Le constat accablant d'un rapport sur les violences et relations police-population en Seine-Saint-Denis suscite parmi policiers, maires ou acteurs de terrain des interrogations sur l'efficacité de l'actuel emploi des forces de police.
Dans ce rapport de l'Institut national des hautes études de sécurité (INHES) inédit de décembre 2006, auquel l'AFP a eu accès, les auteurs évoquent un "climat d'insécurité permanent entre la police et les habitants des quartiers sensibles", des relations "difficiles et empreintes de tensions évidentes".
Ils soulignent un "décalage" entre la "suractivité permanente" de la police, en matière de lutte contre les stupéfiants ou les clandestins, et les "réalités subies par la population", avec une "hausse considérable des violences" dans ce département, où les vols avec violences ont ainsi crû de 15,95% en 2006.
L'INHES préconise un train de mesures : effort sur l'accueil dans les commissariats, doctrine d'emploi des policiers, suivi "croisé" des "mineurs difficiles", "police du quotidien dans le quartier"...
La Direction générale de la police nationale (DGPN) a assuré samedi que depuis "beaucoup a été fait en Seine-Saint-Denis".
"Ce rapport ne fait que confirmer un sentiment que je ressens avec les jeunes de ma ville, qui est dû à de nombreux contrôles de police et des comportements irrespectueux à leur égard", a déclaré à l'AFP Gilles Poux, maire PCF de La Courneuve, l'une des quatre villes (avec Montfermeil, Clichy-sous-Bois et Saint-Denis) où la mission de l'INHES a concentré son étude.
"C'est avant tout un problème de moyens qui ne sont pas mis où il faut", estime M. Poux. "Nous sommes passés à une police d'urgence alors qu'il faudrait une police de prévention", affirme-t-il.
"Le réseau associatif s'est malheureusement détourné de son rôle de médiateur alors qu'il pourrait être un bon médiateur entre les jeunes et la police", constate Yahia Bellakhal, de l'association d'insertion Ricochet à Aulnay-sous-Bois.
Selon Claude Dilain, maire PS de Clichy-sous-Bois, "l'urgence est de rétablir une police de proximité". Il a estimé sur RTL "un peu légitime" le sentiment dans la population que la police se trompe de priorité en multipliant contrôles routiers et contraventions.
"La police n'est pas bien employée", notamment les CRS "qui se mettent à donner des contraventions", témoigne à l'AFP Mohamed Mechmache, président d'AC le feu, collectif de Clichy-sous-Bois.
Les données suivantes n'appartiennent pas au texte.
-- ==== Sys2Proof/Machine/Operands.lean ====
section
/-! DEFINITION. The operand forms of the commands (30_encoding.md R81, R82) and the bit selection
of the serializer and deserializer (41_bit_transport.md R120, R124). -/

namespace Sys2Proof.Machine

/-- `value[k]` (00_scope.md R12), the level the serializer sends for bit `k`. -/
def bitOf (value : Byte) (k : Nat) : Level := value.getLsbD k

/-- A direction bit or master ack bit as the 8-bit value WriteBits takes (42_framing.md R146, R147). -/
def bitValue (l : Level) : Byte := if l then 1#8 else 0#8

/-- `acc <- ((acc << 1) | bit_j)[7:0]`, where `acc <- 0x00` stands before bit 0
(41_bit_transport.md R124). -/
def shiftIn (j : Nat) (acc : Byte) (b : Level) : Byte :=
  ((if j = 0 then 0#8 else acc) <<< 1) ||| bitValue b

/-- The length operand as the 8-bit register value (10_state.md R34). -/
def lengthReg (n : Nat) : BitVec 8 := BitVec.ofNat 8 n

/-- The length operand is within the source's limit "byte count ≤ 248" (30_encoding.md R82). -/
def lengthLegal (n : Nat) : Bool := n ≤ Config.maxLen

end Sys2Proof.Machine
end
Pour "instaurer un vrai climat de confiance", l'éducateur réclame une première "avancée symbolique": "la fin du tutoiement".
Trois syndicats de police interrogés par l'AFP ont déploré la "pression" de la hiérarchie pour "faire du chiffre", notamment avec les contrôles routiers.
Selon Jean-Claude Delage, d'Alliance, les policiers approuvent "la politique du résultat" impulsée par Nicolas Sarkozy à l'Intérieur, qu'il "ne faut pas confondre avec l'abattage qui leur est parfois demandé" de procès verbaux, "mal ressenti par la population".
Ce syndicat, comme Synergie, estime en revanche que le "fossé" ou "malaise" existe uniquement "entre délinquants et policiers". Pour le Snop, le constat de l'INHES correspond à une "réalité".
Après la divulgation de ce rapport, Synergie affirme que "la population en Seine-Saint-Denis attend une réponse judiciaire".
A Montfermeil, les habitants "attendent depuis longtemps" les peines planchers contre les récidivistes, a affirmé sur RTL le maire UMP Xavier Lemoine, qui compte sur cette mesure pour que "la justice retrouve la crédibilité qu'elle n'aurait jamais dû perdre".